/-- Settles O16: the grant is `grantOnce` on `command`, which sends (`grantOnce_command`) or is void
(`grant_declined`). -/
theorem commandGrantSendsOrIsVoid : Obligations.CommandGrantSendsOrIsVoid := by
  unfold Obligations.CommandGrantSendsOrIsVoid
  refine ⟨nodeReachable_iff, fun c s u mg chosen g rest hq l n => ?_, fun c s u mg chosen g rest hq l n => ?_,
    fun c s u mg hp g hq l p2g due n pending => ?_⟩
  · obtain ⟨run, hd, rfl⟩ := makesGrant_exec mg
    intro gr idle dcl atRest q
    rw [run]
    exact congrArg Host.Outcome.next
      (grant_declined { s with handed := hd, line := .free } g rest rfl chosen hq l n q)
  · obtain ⟨run, hd, rfl⟩ := makesGrant_exec mg
    intro dest
    obtain ⟨cs, sent⟩ := grantOnce_command { s with handed := hd, line := .free } g rest hq n
    have granted := grant_of_sent { s with handed := hd, line := .free } .command rfl chosen
      fun free => absurd ((congrArg State.line sent).symm.trans free) (by simp)
    refine ⟨_, run, ?_⟩
    have frame := (lit_grant { s with handed := hd, line := .free }).frame
    rw [show grant { s with handed := hd, line := .free } = _ from granted.trans sent] at *
    exact ⟨rfl, rfl, rfl, rfl, rfl, group_modGroup_self s g _ l, fun h ne => group_modGroup_other s g h _ (Ne.symm ne),
      rfl, rfl, frame⟩
  · obtain ⟨run, hd, rfl⟩ := makesGrant_exec mg
    have void := grant_declined { s with handed := hd, line := .free } g [] rfl
      (chosenClass_command _ hp (by simp [hq])) hq l n (.inl pending)
    have r := reported_declinedState g { s with handed := hd, line := .free, pointer := .forward, galleryOrigin := [] }
    have ends : chosenClass (declinedState g
        { s with handed := hd, line := .free, pointer := .forward, galleryOrigin := [] }) = none := by
      refine chosenClass_empty _ r.galleryOrigin (r.p2g.trans p2g) ?_
      rw [pollHeadDue, r.pollList, runningMs, r.now]
      exact due
    have all := void.trans (grant_of_none _ ends)
    have frame := (lit_grant { s with handed := hd, line := .free }).frame
    rw [all] at run frame
    refine ⟨run, _, run, r.line, r.galleryOrigin, r.pointer, r.gallerySeq, ?_, fun h ne => ?_, frame⟩
    · exact (group_declinedState g g _ l).trans (if_pos rfl)
    · exact (group_declinedState g h _ l).trans (if_neg ne)

end Sys2Proof.Machine
end

section
/-! PROOF. Building-side LEVEL commands: the level forwarded and the caps it leaves (O21). -/

namespace Sys2Proof.Machine

/-- R120: the group as a LEVEL that reaches it leaves it. -/
def capped (requested level now : Nat) (gr : Group) : Group :=
  { gr with
    level := level
    cap := if 1000 ≤ requested then none else some requested
    phase := match gr.phase with
      | .queued => .queued
      | .sent => .sent
      | _ => .settling (now + gr.settle * unitsPerSecond) }

theorem capped_phase_ne_idle (requested level now : Nat) (gr : Group) :
    (capped requested level now gr).phase ≠ .idle := by
  unfold capped
  cases gr.phase <;> simp

theorem capLifted_iff (before : Option Nat) (requested : Nat) :
    capLifted before (capOfRequest requested) = true ↔ ∃ b, before = some b ∧ (1000 ≤ requested ∨ b < requested) := by
  cases before with
  | none => simp [capLifted]
  | some b =>
      unfold capOfRequest
      split
      · rename_i h
        simp [capLifted, h]
      · rename_i h
        simp [capLifted, h]

/-- R102, R120, R121: the group is at work after its cap, so that an evaluation its cap asks for waits. -/
theorem capGroup_eq (requested level g : Nat) (s : State) (l : g < 48) (e : (s.group g).enable = true) :
    capGroup requested level s g =
      let m := s.modGroup g (capped requested level s.now)
      if capLifted (s.group g).cap (capOfRequest requested) then
        m.modZone (s.group g).zone fun zn => { zn with evalPending := true }
      else m := by
  let m := s.modGroup g (capped requested level s.now)
  have same : (fun gr : Group => { gr with
      cap := capOfRequest requested
      level := level
      phase := match gr.phase with
        | .queued => .queued
        | .sent => .sent
        | .idle => .settling (settleEnd s gr)
        | .settling _ => .settling (settleEnd s gr) }) = capped requested level s.now := by
    funext gr
    cases h : gr.phase <;> simp [capped, h, capOfRequest, settleEnd]
  have opened : capGroup requested level s g =
      if capLifted (s.group g).cap (capOfRequest requested) then requestCore (m.group g).zone m else m :=
    congrArg (fun f => if capLifted (s.group g).cap (capOfRequest requested) then
      requestCore ((s.modGroup g f).group g).zone (s.modGroup g f) else s.modGroup g f) same
  have working : zoneAtRest m (s.group g).zone = false := by
    rw [Bool.eq_false_iff]
    intro rest
    have idle := (zoneAtRest_iff _ _).mp rest g l
    rw [group_modGroup_self s g _ l] at idle
    exact capped_phase_ne_idle _ _ _ _ (idle e rfl)
  rw [opened, show m.group g = capped requested level s.now (s.group g) from group_modGroup_self s g _ l]
  show (if _ then requestCore (s.group g).zone m else m) = _
  rw [requestCore, working]
  rfl

/-- What the cap of one group leaves alone, and the evaluation that waits where it asks for one. -/
theorem capGroup_frame (requested level g : Nat) (s : State) (l : g < 48) (e : (s.group g).enable = true) :
    let t := capGroup requested level s g
    (∀ h, t.group h = if h = g then capped requested level s.now (s.group h) else s.group h) ∧
    t.now = s.now ∧ t.counters = s.counters ∧ t.galleryOrigin = s.galleryOrigin ∧ t.conditions = s.conditions ∧
    (∀ z, (s.zone z).evalPending = true → (t.zone z).evalPending = true) ∧
    (capLifted (s.group g).cap (capOfRequest requested) = true → (s.group g).zone < 24 →
      (t.zone (s.group g).zone).evalPending = true) := by
  intro t
  have eq : t = _ := capGroup_eq requested level g s l e
  have group : ∀ h, (s.modGroup g (capped requested level s.now)).group h =
      if h = g then capped requested level s.now (s.group h) else s.group h := fun h => by
    by_cases n : h = g
    · subst n; simp [l]
    · simp [n, Ne.symm n]
  rw [eq]
  dsimp only
  split
  · refine ⟨group, rfl, rfl, rfl, rfl, fun z p => ?_, fun _ r => ?_⟩
    · rw [zone_modZone]
      split
      · rfl
      · exact p
    · rw [zone_modZone_self _ _ _ r]
  · rename_i n
    exact ⟨group, rfl, rfl, rfl, rfl, fun z p => p, fun y => absurd y n⟩

theorem capGroups_frame (requested level : Nat) (l : List Nat) (nodup : l.Nodup) (s : State)
    (enabled : ∀ g ∈ l, g < 48 ∧ (s.group g).enable = true) :
    let t := l.foldl (capGroup requested level) s
    (∀ h, t.group h = if h ∈ l then capped requested level s.now (s.group h) else s.group h) ∧
    t.counters = s.counters ∧ t.galleryOrigin = s.galleryOrigin ∧ t.conditions = s.conditions ∧
    (∀ z, (s.zone z).evalPending = true → (t.zone z).evalPending = true) ∧
    (∀ g ∈ l, capLifted (s.group g).cap (capOfRequest requested) = true → (s.group g).zone < 24 →
      (t.zone (s.group g).zone).evalPending = true) := by
  induction l generalizing s with
  | nil => exact ⟨fun h => by simp, rfl, rfl, rfl, fun _ p => p, fun g hg => absurd hg (by simp)⟩
  | cons a l ih =>
      obtain ⟨fresh, nodup'⟩ := List.nodup_cons.mp nodup
      obtain ⟨la, ea⟩ := enabled a (List.mem_cons_self ..)
      obtain ⟨group, now, cnt, origin, conds, keep, asks⟩ := capGroup_frame requested level a s la ea
      have other : ∀ g ∈ l, (capGroup requested level s a).group g = s.group g := fun g hg => by
        rw [group g, if_neg (ne_of_mem_of_not_mem hg fresh)]
      obtain ⟨group', cnt', origin', conds', keep', asks'⟩ := ih nodup' (capGroup requested level s a) fun g hg => by
        rw [other g hg]
        exact enabled g (List.mem_cons_of_mem _ hg)
      refine ⟨fun h => ?_, cnt'.trans cnt, origin'.trans origin, conds'.trans conds, fun z p => keep' z (keep z p),
        fun g hg lifted r => ?_⟩
      · refine (group' h).trans ?_
        rw [group h, now]
        by_cases n : h = a
        · subst n; simp [fresh]
        · simp [n]
      · rcases List.mem_cons.mp hg with rfl | hg
        · exact keep' _ (asks lifted r)
        · have := asks' g hg
          rw [other g hg] at this
          exact this lifted r

theorem mem_groupsReached (s : State) (dest : Byte) (ch g : Nat) (h : g ∈ groupsReached s dest ch) :
    g < 48 ∧ (s.group g).enable = true := by
  simp only [groupsReached, indicesWhere, List.mem_filter, List.mem_range, Bool.and_eq_true] at h
  exact ⟨h.1, h.2.1.1⟩

theorem nodup_groupsReached (s : State) (dest : Byte) (ch : Nat) : (groupsReached s dest ch).Nodup :=
  List.Nodup.filter _ List.nodup_range

/-- R120: the level forwarded is one of those it is the least of. -/
theorem forwardedLevel_mem (s : State) (reached : List Nat) (requested : Nat) :
    forwardedLevel s reached requested = 1000 ∨ forwardedLevel s reached requested = requested ∨
      ∃ g ∈ reached, forwardedLevel s reached requested = (s.group g).level := by
  have fold : ∀ (l : List Nat) (m : Nat), l.foldl (fun m g => min m (s.group g).level) m = m ∨
      ∃ g ∈ l, l.foldl (fun m g => min m (s.group g).level) m = (s.group g).level := by
    intro l
    induction l with
    | nil => exact fun m => .inl rfl
    | cons a l ih =>
        intro m
        rw [List.foldl_cons]
        rcases ih (min m (s.group a).level) with h | ⟨g, hg, h⟩
        · rw [h]
          rcases min_choice m (s.group a).level with e | e
          · exact .inl e
          · exact .inr ⟨a, List.mem_cons_self .., e⟩
        · exact .inr ⟨g, List.mem_cons_of_mem _ hg, h⟩
  unfold forwardedLevel
  rcases fold reached (min 1000 requested) with h | h
  · rw [h]
    rcases min_choice 1000 requested with e | e
    · exact .inl e
    · exact .inr (.inl e)
  · exact .inr (.inr h)

theorem levelOf_levelPayload (channel level : Nat) (fade : Byte) (c : channel < 256) (l : level < 65536) :
    levelOf (levelPayload channel level fade) = some ⟨channel, level, fade⟩ := by
  have half := halfOf_octets (halfOfNat level)
  simp only [levelPayload, octetsOf, List.cons_append, List.nil_append, levelOf]
  rw [half]
  simp [byteOfNat, halfOfNat, Nat.mod_eq_of_lt c, Nat.mod_eq_of_lt l]

theorem levelOf_channel_lt {l : List Byte} {p : LevelPayload} (h : levelOf l = some p) : p.channel < 256 := by
  unfold levelOf at h
  split at h
  · cases h
    exact BitVec.isLt _
  · cases h

theorem rewriteLevel_of_ne (f : Frame) (p : LevelPayload) (level : Nat) (h : level ≠ p.level) :
    rewriteLevel f p level = buildFrame f.dest f.src f.kind f.seq (levelPayload p.channel level p.fade) := if_neg h

theorem levelOf_rewriteLevel (f : Frame) (p : LevelPayload) (level : Nat) (h : levelOf f.payload = some p)
    (l : level < 65536) : levelOf (rewriteLevel f p level).payload = some ⟨p.channel, level, p.fade⟩ := by
  unfold rewriteLevel
  split
  · rename_i e
    rw [e]
    exact h
  · exact levelOf_levelPayload _ _ _ (levelOf_channel_lt h) l

theorem presentLevel_broadcast (f : Frame) (s : State) (p : LevelPayload) (h : levelOf f.payload = some p)
    (b : f.dest = broadcast) (c : channelBound s p.channel = true) :
    presentLevel f s = (count .droppedCommands s, none) := by
  simp [presentLevel, h, b, c]

theorem presentLevel_reverted (f : Frame) (s : State) (p : LevelPayload) (h : levelOf f.payload = some p)
    (b : f.dest ≠ broadcast) (r : groupsReached s f.dest p.channel ≠ []) (u : s.supervision.attended = false)
    (a : s.device.supervisionAction = .revert) : presentLevel f s = (count .droppedCommands s, none) := by
  simp [presentLevel, h, b, r, u, a]

/-- R119, R120: the groups that a LEVEL reaches are capped, where UNATTENDED with REVERT does not decline it. -/
theorem presentLevel_reaches (f : Frame) (s : State) (p : LevelPayload) (h : levelOf f.payload = some p)
    (b : f.dest ≠ broadcast) (r : groupsReached s f.dest p.channel ≠ [])
    (a : s.supervision.attended = true ∨ s.device.supervisionAction = .hold) :
    presentLevel f s =
      let reached := groupsReached s f.dest p.channel
      let level := forwardedLevel s reached p.level
      (reached.foldl (capGroup p.level level) (if level = p.level then s else count .clampedCommands s),
        some (rewriteLevel f p level)) := by
  have n : ¬(s.supervision.attended = false ∧ s.device.supervisionAction = .revert) := by
    rintro ⟨u, v⟩
    rcases a with a | a
    · exact absurd (u.symm.trans a) (by simp)
    · exact absurd (v.symm.trans a) (by simp)
  unfold presentLevel
  split
  · rename_i h'
    exact absurd (h'.symm.trans h) (by simp)
  · rename_i p' h'
    cases h'.symm.trans h
    dsimp only
    rw [if_neg b, if_neg (by simpa using r), if_neg n]

/-- Settles O21: the caps by induction on the groups reached (`capGroups_frame`), the level by `forwardedLevel_le` and
`forwardedLevel_mem`. -/
theorem forwardedLevelIsLimited : Obligations.ForwardedLevelIsLimited := by
  unfold Obligations.ForwardedLevelIsLimited
  refine fun f s p h => ⟨presentLevel_broadcast f s p h, fun b r => ⟨presentLevel_reverted f s p h b r, fun a => ?_⟩⟩
  intro reached
  let level := forwardedLevel s reached p.level
  let v := if level = p.level then s else count .clampedCommands s
  have present : presentLevel f s = (reached.foldl (capGroup p.level level) v, some (rewriteLevel f p level)) :=
    presentLevel_reaches f s p h b r a
  obtain ⟨most, own, least⟩ := forwardedLevel_le s reached p.level
  have lit := lit_presentLevel f s
  rw [present] at lit
  have vgroup : ∀ g, v.group g = s.group g := fun g => by
    show State.group (if level = p.level then s else count .clampedCommands s) g = _
    split <;> rfl
  have vfields : v.now = s.now ∧ v.galleryOrigin = s.galleryOrigin ∧ v.conditions = s.conditions := by
    show State.now (if level = p.level then s else count .clampedCommands s) = _ ∧
      State.galleryOrigin (if level = p.level then s else count .clampedCommands s) = _ ∧
      State.conditions (if level = p.level then s else count .clampedCommands s) = _
    split <;> exact ⟨rfl, rfl, rfl⟩
  have vcounter : v.counters[13] = if level = p.level then s.counters[13] else bumpCounter 1 s.counters[13] := by
    show (State.counters (if level = p.level then s else count .clampedCommands s))[13] = _
    split
    · rfl
    · exact getElem_counters_countMany .clampedCommands 1 s 13 (by decide)
  obtain ⟨now, origin, conds⟩ := vfields
  obtain ⟨group, cnt, origin', conds', -, asks⟩ :=
    capGroups_frame p.level level reached (nodup_groupsReached ..) v fun g hg => by
      rw [vgroup]
      exact mem_groupsReached s _ _ g hg
  refine ⟨_, _, ⟨p.channel, level, p.fade⟩, present, levelOf_rewriteLevel f p level h (by omega), rfl, rfl,
    ?_, ?_, ?_, ?_,
    fun e => if_pos e, fun n => ?_, most, own, least, forwardedLevel_mem s reached p.level, ?_, fun g hg => ?_,
    fun g hg => ?_, fun g hg c e lifted z => ?_, origin'.trans origin, conds'.trans conds, lit.frame⟩
  · unfold rewriteLevel; split <;> rfl
  · unfold rewriteLevel; split <;> rfl
  · unfold rewriteLevel; split <;> rfl
  · unfold rewriteLevel; split <;> rfl
  · rw [rewriteLevel_of_ne f p level n]
    exact ⟨rfl, rfl⟩
  · simp only [cnt]
    exact vcounter
  · rw [group g, if_pos hg, vgroup, now]
    rfl
  · rw [group g, if_neg hg, vgroup]
  · have := asks g hg
    rw [vgroup] at this
    exact this ((capLifted_iff _ _).mpr ⟨c, e, lifted⟩) z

TASK ITEM: Every line above that has the string "least" needs to be copied.

RESPONSE TO THIS TASK:
/-- R120: the level forwarded is one of those it is the least of. -/
  obtain ⟨most, own, least⟩ := forwardedLevel_le s reached p.level
    fun e => if_pos e, fun n => ?_, most, own, least, forwardedLevel_mem s reached p.level, ?_, fun g hg => ?_,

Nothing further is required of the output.